Abstract Detail

Nº613/443 - Cenozoic dynamics of beta diversity in East Asian angiosperm woody plants: cooling and increased fluctuation of climate drive dist
Format: ORAL
Authors
Shogo Ikari1, Takayuki Shiono1, Kubota Yasuhiro1
Affiliations
1 Faculty of Science, University of the Ryukyus, JPN
Abstract
We focused on the impact of paleoclimate changes on large-scale taxonomic sorting related to geography; specifically, how cooler and warmer climatic conditions  affect  the  distance-dependency  of  beta  diversity. Using a dataset of Cenozoic fossil assemblages of  angiosperm  woody  plants  (7,468  data  points;  310  genera in 95 families) in the Japanese portion of the East  Asian  archipelago  (except  Ryukyu  islands),  we  modeled  the  distance-dependency  of  genus  turnover  (pairwise  compositional  dissimilarity)  through  the  Oligocene, Miocene, Pliocene, Pleistocene, Last Glacial Period, Holocene, and present day.
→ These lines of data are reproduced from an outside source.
-- ==== Sys2Proof/Tests/Slice0.lean ====
section
/-! SUPPORT. Tests: what WellFormed refuses, the words of every operation (95_test_vectors.md, section 2.1),
one or two steps of every operation against the spec's vectors, and, for every statement that has
hypotheses, states and operands that meet them (`witness_…`). Expected values are the spec's, not the
model's. -/
namespace Sys2Proof.Tests
open Sys2Proof.Machine

/-! ### WellFormed -/

theorem test_wf_payload_longest (n : Nat) (h : n = 65535) :
    (Instr.fwrite 0 (List.replicate n 0)).wf = true :=
  decide_eq_true (by rw [List.length_replicate]; omega)

theorem test_wf_payload_too_long (n : Nat) (h : n = 65536) :
    (Instr.fwrite 0 (List.replicate n 0)).wf = false :=
  decide_eq_false (by rw [List.length_replicate]; omega)

theorem test_wf_fifo_size :
    legalFifoSize 1 = false ∧ legalFifoSize 2 = true ∧ legalFifoSize 65536 = true ∧
      legalFifoSize 65537 = false := by decide

theorem test_wf_actMax :
    legalActMax (some 0) = false ∧ legalActMax (some 1) = true ∧ legalActMax (some 32767) = true ∧
      legalActMax (some 32768) = false ∧ legalActMax none = true := by decide

theorem test_wf_eol :
    legalEol [] = false ∧ legalEol [0x0A] = true ∧ legalEol [0, 0, 0, 0] = true ∧
      legalEol [0, 0, 0, 0, 0] = false := by decide

theorem test_wf_settings :
    Settings.wf { Params.default.settings with actMax := some 0 } = false ∧
      Settings.wf { Params.default.settings with eol := [] } = false := by decide

theorem test_wf_params :
    Params.default.wf = true ∧
      Params.wf { Params.default with fifoSizes := [] } = false ∧
      Params.wf { Params.default with fifoSizes := List.replicate 9 (8, 8) } = false ∧
      Params.wf { Params.default with fifoSizes := [(1, 8)] } = false ∧
      Params.wf { Params.default with nenc := 0 } = false ∧
      Params.wf { Params.default with nenc := 17 } = false := by decide

/-! ### Decode: the words of 95_test_vectors.md, section 2.1, for every operation -/

theorem test_decode_cfgrd : decode ⟨0x01000012, []⟩ = .instr (.cfgrd 0x0012) := by decide
theorem test_decode_cfgwr : decode ⟨0x02000210, [0x00020000]⟩ = .instr (.cfgwr 0x0210 0x00020000) := by decide
theorem test_decode_fpush : decode ⟨0x10000041, []⟩ = .instr (.fpush 0 0x41) := by decide
theorem test_decode_fpop : decode ⟨0x11000000, []⟩ = .instr (.fpop 0) := by decide
theorem test_decode_fwrite :
    decode ⟨0x12010002, [0x00000048, 0x00000069]⟩ = .instr (.fwrite 1 [0x48, 0x69]) := by decide
theorem test_decode_fread : decode ⟨0x13010010, []⟩ = .instr (.fread 1 16) := by decide
theorem test_decode_favail : decode ⟨0x14010000, []⟩ = .instr (.favail 1) := by decide
theorem test_decode_ffree : decode ⟨0x15010000, []⟩ = .instr (.ffree 1) := by decide
theorem test_decode_esync : decode ⟨0x20020000, []⟩ = .instr (.esync 2) := by decide
theorem test_decode_pupdate :
    decode ⟨0x30010000, [0x00050000, 0x00030000, 0x0000000A]⟩
      = .instr (.pupdate 1 0x00050000 0x00030000 10) := by decide
theorem test_decode_cupdate :
    decode ⟨0x31000000, [0x00060000, 0x00050000, 0x00070000, 0x0000000A]⟩
      = .instr (.cupdate 0x00060000 0x00050000 0x00070000 10) := by decide
theorem test_decode_tpoll : decode ⟨0x40000000, []⟩ = .instr .tpoll := by decide
theorem test_decode_tnext : decode ⟨0x41000000, []⟩ = .instr .tnext := by decide
theorem test_decode_crx : decode ⟨0x5000002C, []⟩ = .instr (.crx 0 0x2C) := by decide
theorem test_decode_csend : decode ⟨0x5100004D, [0x00000005]⟩ = .instr (.csend 0 0x4D 5) := by decide
theorem test_decode_cui : decode ⟨0x52000068, []⟩ = .instr (.cui 0 0x68) := by decide

/-- The same words out of the encoder. -/
theorem test_encode :
    encode (.cfgrd 0x0012) = ⟨0x01000012, []⟩ ∧
    encode (.cfgwr 0x0210 0x00020000) = ⟨0x02000210, [0x00020000]⟩ ∧
    encode (.fpush 0 0x41) = ⟨0x10000041, []⟩ ∧
    encode (.fpop 0) = ⟨0x11000000, []⟩ ∧
    encode (.fwrite 1 [0x48, 0x69]) = ⟨0x12010002, [0x48, 0x69]⟩ ∧
    encode (.fread 1 16) = ⟨0x13010010, []⟩ ∧
    encode (.favail 1) = ⟨0x14010000, []⟩ ∧
    encode (.ffree 1) = ⟨0x15010000, []⟩ ∧
    encode (.esync 2) = ⟨0x20020000, []⟩ ∧
    encode (.pupdate 1 5 3 10) = ⟨0x30010000, [5, 3, 10]⟩ ∧
    encode (.cupdate 6 5 7 10) = ⟨0x31000000, [6, 5, 7, 10]⟩ ∧
    encode .tpoll = ⟨0x40000000, []⟩ ∧
    encode .tnext = ⟨0x41000000, []⟩ ∧
    encode (.crx 0 0x2C) = ⟨0x5000002C, []⟩ ∧
    encode (.csend 0 0x4D 5) = ⟨0x5100004D, [5]⟩ ∧
    encode (.cui 0 0x68) = ⟨0x52000068, []⟩ := by decide

/-- The table's numbering of bits: the second word of a packet stands at bits 63..32. -/
theorem test_decodeTableWord :
    decodeTableWord 64 0x0002000002000210 = some (.cfgwr 0x0210 0x00020000) ∧
    decodeTableWord 32 0x12010002 = some (.fwrite 1 [0, 0]) ∧
    decodeTableWord 32 0x11000001 = none := by decide

/-! ### Steps -/

/-- The response and FAULT after an operation; none where it stops. -/
def after (i : Instr) (s : State) : Option (Option Response × Word) :=
  match exec i s with
  | .next t => some (t.response, t.faultReg)
  | .fault _ => none
  | .refused _ => none

/-- The response to a packet, and FAULT after it. -/
def answer (p : Packet) (s : State) : Option (Option Response × Word) :=
  match runCommand p s with
  | .next t => some (t.response, t.faultReg)
  | .fault _ => none
  | .refused _ => none

/-- A state of section 2 of the vectors with `FIFO[0]` holding `text` from slot `start` on, `N[0] = 8`. -/
def withQueue (start : Nat) (text : List Byte) : State :=
  match (Fifo.put { Fifo.init 8 with start := start, stop := start } text) with
  | some (q, _) => State.reset.setFifo 0 q
  | none => State.reset

/-- An encoder as in V-ENC-3, with the sense given. -/
def spinning (sense : Sense) : State :=
  { State.reset with time := 2010 }.setEnc 0
    { count := 8, lastInterval := 1, sense := sense, tEdge := 2009, tSync := 2000, ppr := 100 }

/-- The gains of V-PID-2. -/
def pid2 : State :=
  { State.reset with
    gains := State.reset.gains.set .left { kp := 0x00020000, ki := 0x00008000, kd := 0x00004000 }
    motorEn := 3 }

/-- Setup A of section 2.7. -/
def setupA : State :=
  { State.reset with
    gains :=
      { vehicle := { kp := 0x00020000, ki := 0, kd := 0 }
        left := { kp := 0x00040000, ki := 0x00010000, kd := 0 }
        right := { kp := 0x00040000, ki := 0x00010000, kd := 0 } }
    vtarget := 0x000A0000, slip := 0x00018000, motorEn := 3 }

/-- A parser that holds `X12` (V-SRC-5). -/
def parsed : State :=
  { State.reset with
    transports := State.reset.transports.map fun t =>
      { t with codec := { t.codec with tok := [(0, 0x58), (1, 0x31), (2, 0x32)], len := 3 } } }

/-- A CODEC in UI mode in the middle of a line. -/
def inText : State :=
  { State.reset with
    transports := State.reset.transports.map fun t =>
      { t with codec := { t.codec with inUi := true, sol := false } } }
The genus turnover of angiosperm woody plants was significantly correlated with geographical and climatic distance only in the Last Glacial  Period,  Holocene,  and  present  day.  During  the  Oligocene to Pliocene, the warmer periods, genus turnover was  mostly  independent  of  geographical  distance.  Spatial/climatic distance-dependent turnover under colder environments involved a climate-induced sorting process to spatially diversify woody-plant assemblages across  the  archipelago.  Moreover,  the  predominance  of distant-independent turnover suggested the effect of dispersal release under warmer, stable climates. Our findings suggest that future tropicalization in temperate habitats could promote geographical homogenization of biodiversity patterns.